Many times we come to counseling with an issue for which we feel deeply ashamed (although, as  Dr. Dan Allender says, we're often ashamed of the wrong things. For example, we may be ashamed of the sexual abuse that happened to us, but unashamed of the way we treat people). We hope we can summon the courage to work through our struggle with a counselor who will keep our story confidential and we'll be able to leave, healed and with no one else knowing about it.

Yet, speaking as a professional counselor, if someone leaves counseling with the thought, "Whew, I worked through that issue and no one but the counselor knows about it" we have done them a disservice (though we certainly do maintain confidentiality). Mind you, I am not saying we need to shout our problem from the rooftops. God does seem to call a few people to open up to a larger audience about their issues, but that doesn't mean everyone is called to do it on that scale.

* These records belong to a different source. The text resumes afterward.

-- ==== Sys2Proof/Machine/Dispatch.lean ====
section
/-! DEFINITION. The one dispatch from instructions to their meanings, one arm per constructor. -/

namespace Sys2Proof.Machine

def exec (i : Instr) (s : State) : Host.Outcome State Fault Refusal :=
  match i with
  | .mix => Sys2Proof.Machine.execMix s
  | .collect => Sys2Proof.Machine.execCollect s
  | .dec16 => Sys2Proof.Machine.execDec16 s
  | .enc16 => Sys2Proof.Machine.execEnc16 s
  | .decode => Sys2Proof.Machine.execDecode s
  | .encode => Sys2Proof.Machine.execEncode s
  | .reconcile => Sys2Proof.Machine.execReconcile s
  | .frameMix => Sys2Proof.Machine.execFrameMix s
  | .sampleMix => Sys2Proof.Machine.execSampleMix s

end Sys2Proof.Machine
end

But if we want to be truly spiritually, relationally, and emotionally healthy, we desperately need a few other people who know our core battle and have the green light to ask about our lives, even if it makes us very uncomfortable. I believe this is so because of the fact of the Trinity, the Godhead relating perfectly together, pouring into each other. If we are made in His image we're made for that kind of relating. It was modeled by Jesus surrounding himself with disciples, twelve in particular. Do you think they might have had to talk through some stuff along the way? And isn't it what Paul is referring to when he tells us to "bear one another's burdens, and so fulfill the law of Christ" (Gal. 6:2) What is the law of Christ? Jesus summed it up relationally when he said the entire Law boiled down to this: "You shall love the Lord your God with all your heart and with all your soul and with all your mind" and "You shall love your neighbor as yourself."

As Christians we are invited into a way of living that no one else can do, to step out of our pretense and into the truth of the gospel. We are a bigger, more sinful mess than we know. We are more loved by God than we know. That's the gospel truth. Opening up to the painful truth about our sin opens us to Christ's sacrifice on the Cross and the resurrection life he wants to pour into us. Hunkering down, hiding our sin, closes us to the grace and love we could know from God and others.

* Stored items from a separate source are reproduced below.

theorem Fp.holds_zero (neg : Bool) (e : ℤ) : (Fp.fin neg 0 e).Holds 0 := by
  simpa using Fp.holds_fin neg 0 e

theorem Fp.Holds.exists_fin {x : Fp} {v : ℚ} (h : x.Holds v) : ∃ neg m e, x = .fin neg m e := by
  obtain ⟨hfin, -⟩ := h
  cases x with
  | fin neg m e => exact ⟨neg, m, e, rfl⟩
  | inf neg => cases hfin
  | nan => cases hfin

theorem Fp.absNum_div_den (x : Fp) : (x.absNum : ℚ) / x.den = |x.val| := by
  rw [← Fp.num_div_den, abs_div, ← Fp.natAbs_num, Nat.cast_natAbs, Int.cast_abs, Nat.abs_cast]

theorem Fp.den_ne_zero (x : Fp) : x.den ≠ 0 := x.den_pos.ne'

/-- A comparison of finite values is the comparison of the numbers (00_scope.md R9). -/
theorem fpLt_iff {x y : Fp} {v w : ℚ} (hx : x.Holds v) (hy : y.Holds w) : fpLt x y = true ↔ v < w := by
  obtain ⟨n1, m1, e1, rfl⟩ := hx.exists_fin
  obtain ⟨n2, m2, e2, rfl⟩ := hy.exists_fin
  rw [← hx.2, ← hy.2, ← Fp.num_div_den, ← Fp.num_div_den,
    div_lt_div_iff₀ (by exact_mod_cast Fp.den_pos _) (by exact_mod_cast Fp.den_pos _), fpLt, decide_eq_true_iff]
  exact_mod_cast Iff.rfl

/-! ### Numbers that fit the format -/

/-- `m * 2^z` is a nonzero number of the format, with a significand of at most its width and an exponent in its range. -/
def FitsFormat (fmt : FpFormat) (m : ℕ) (z : ℤ) : Prop :=
  0 < m ∧ m < 2 ^ fpPrecision fmt ∧ fpMinExp fmt ≤ z + (fpPrecision fmt - 1) ∧ z + (fpPrecision fmt - 1) ≤ fpMaxExp fmt

/-- The exponents of SAMPLE_MIX are in the range of both formats (43_sample_mixer.md R141). -/
theorem fitsFormat_of_lt (fmt : FpFormat) {m : ℕ} {z : ℤ} (hm : 0 < m) (hm' : m < 2 ^ fpPrecision fmt) (hz : -100 ≤ z)
    (hz' : z ≤ 70) : FitsFormat fmt m z := by
  refine ⟨hm, hm', ?_⟩
  cases fmt with
  | binary32 => norm_num [fpPrecision, fpMinExp, fpMaxExp]; omega
  | binary64 => norm_num [fpPrecision, fpMinExp, fpMaxExp]; omega

/-- The significands of SAMPLE_MIX's exact steps fit both formats. -/
theorem fitsFormat_of_small (fmt : FpFormat) {m : ℕ} {z : ℤ} (hm : 0 < m) (hm' : m ≤ 65536) (hz : -100 ≤ z) (hz' : z ≤ 70) :
    FitsFormat fmt m z := by
  refine fitsFormat_of_lt fmt hm ?_ hz hz'
  cases fmt with
  | binary32 => norm_num [fpPrecision]; omega
  | binary64 => norm_num [fpPrecision]; omega

/-- A rounded significand may be one past the largest of its width; it is then a power of two, and fits one exponent higher. -/
theorem exists_fitsFormat (fmt : FpFormat) {m : ℕ} {z : ℤ} (hm : 0 < m) (hm' : m ≤ 2 ^ fpPrecision fmt) (hz : -100 ≤ z)
    (hz' : z ≤ 15) : ∃ (m' : ℕ) (z' : ℤ), m * (2 : ℚ) ^ z = m' * (2 : ℚ) ^ z' ∧ FitsFormat fmt m' z' := by
  rcases hm'.lt_or_eq with hlt | heq
  · exact ⟨m, z, rfl, fitsFormat_of_lt fmt hm hlt hz (by omega)⟩
  · refine ⟨1, z + fpPrecision fmt, ?_, fitsFormat_of_small fmt one_pos (by norm_num) (by omega) ?_⟩
    · rw [heq, Nat.cast_pow, zpow_add₀ two_ne_zero, zpow_natCast]
      push_cast
      ring
    · cases fmt <;> norm_num [fpPrecision] <;> omega

/-- The value of the format with sign `neg` and magnitude `m * 2^z`, at the exponent rounding gives it. -/
def Fp.ofDyadic (fmt : FpFormat) (neg : Bool) (m : ℕ) (z : ℤ) : Fp :=
  .fin neg (m * 2 ^ (z - quantumExp fmt (m.log2 + z)).toNat) (quantumExp fmt (m.log2 + z))

theorem two_zpow_lt_iff {a b : ℤ} : (2 : ℚ) ^ a < (2 : ℚ) ^ b ↔ a < b :=
  zpow_lt_zpow_iff_right₀ one_lt_two

/-- Only one exponent brackets a ratio. -/
theorem ratioExp_eq {a d : ℕ} (ha : 0 < a) (hd : 0 < d) {e : ℤ} (hlo : (2 : ℚ) ^ e ≤ (a : ℚ) / d)
    (hhi : (a : ℚ) / d < (2 : ℚ) ^ (e + 1)) : ratioExp a d = e := by
  obtain ⟨hlo', hhi'⟩ := ratioExp_spec a d ha hd
  have h1 : ratioExp a d < e + 1 := two_zpow_lt_iff.1 (hlo'.trans_lt hhi)
  have h2 : e < ratioExp a d + 1 := two_zpow_lt_iff.1 (hlo.trans_lt hhi')
  omega

theorem ratioExp_of_dyadic {a d m : ℕ} {z : ℤ} (ha : 0 < a) (hd : 0 < d) (hm : 0 < m)
    (h : (a : ℚ) / d = m * (2 : ℚ) ^ z) : ratioExp a d = m.log2 + z := by
  have hz : (0 : ℚ) < (2 : ℚ) ^ z := by positivity
  have hlo : (2 : ℚ) ^ m.log2 ≤ m := by exact_mod_cast Nat.log2_self_le hm.ne'
  have hhi : (m : ℚ) < 2 ^ (m.log2 + 1) := by exact_mod_cast Nat.lt_log2_self
  refine ratioExp_eq ha hd ?_ ?_
  · rw [h, zpow_add₀ two_ne_zero, zpow_natCast]
    exact mul_le_mul_of_nonneg_right hlo hz.le
  · rw [h, add_right_comm, zpow_add₀ two_ne_zero]
    exact mul_lt_mul_of_pos_right (by exact_mod_cast hhi) hz

theorem FitsFormat.quantumExp_le {fmt : FpFormat} {m : ℕ} {z : ℤ} (h : FitsFormat fmt m z) :
    quantumExp fmt (m.log2 + z) ≤ z := by
  obtain ⟨hm, hlt, hlo, -⟩ := h
  have hlog : m.log2 < fpPrecision fmt := (Nat.log2_lt hm.ne').2 hlt
  rw [quantumExp]
  omega

/-- Scaling the significand to the exponent that rounding uses keeps the number. -/
theorem FitsFormat.scaled {fmt : FpFormat} {m : ℕ} {z : ℤ} (h : FitsFormat fmt m z) :
    ((m * 2 ^ (z - quantumExp fmt (m.log2 + z)).toNat : ℕ) : ℚ) * (2 : ℚ) ^ quantumExp fmt (m.log2 + z) =
      m * (2 : ℚ) ^ z := by
  have hq := h.quantumExp_le
  push_cast
  rw [← zpow_natCast, Int.toNat_of_nonneg (by omega), mul_assoc, ← zpow_add₀ two_ne_zero, sub_add_cancel]

theorem FitsFormat.holds {fmt : FpFormat} {m : ℕ} {z : ℤ} (h : FitsFormat fmt m z) (neg : Bool) :
    (Fp.ofDyadic fmt neg m z).Holds (signed neg (m * (2 : ℚ) ^ z)) := by
  have hfin := Fp.holds_fin neg (m * 2 ^ (z - quantumExp fmt (m.log2 + z)).toNat) (quantumExp fmt (m.log2 + z))
  rwa [h.scaled] at hfin

theorem FitsFormat.not_overflows {fmt : FpFormat} {m : ℕ} {z : ℤ} (h : FitsFormat fmt m z) :
    overflows fmt (m * 2 ^ (z - quantumExp fmt (m.log2 + z)).toNat) (quantumExp fmt (m.log2 + z)) = false := by
  have hq := h.quantumExp_le
  obtain ⟨-, hlt, -, hhi⟩ := h
  simp only [overflows, Bool.or_eq_false_iff, Bool.and_eq_false_iff, decide_eq_false_iff_not]
  refine ⟨by omega, ?_⟩
  by_cases htop : quantumExp fmt (m.log2 + z) = fpMaxExp fmt - (fpPrecision fmt - 1)
  · rw [show z - quantumExp fmt (m.log2 + z) = 0 by omega]
    exact .inr (by simpa using hlt)
  · exact .inl htop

Is there ever an appropriate time to cover up sin? Organizations must ask themselves, "are we covering this to truly protect the people involved or to protect our own reputation?" We are to be gracious toward sinners, to regard our own humble state--"Let anyone who thinks that he stands take heed lest he fall" (1 Cor. 10:12)--but God in his grace is for lovingly exposing our sin. It's the only way we can really know him.  Cover-ups are good for swimsuits, but not much else.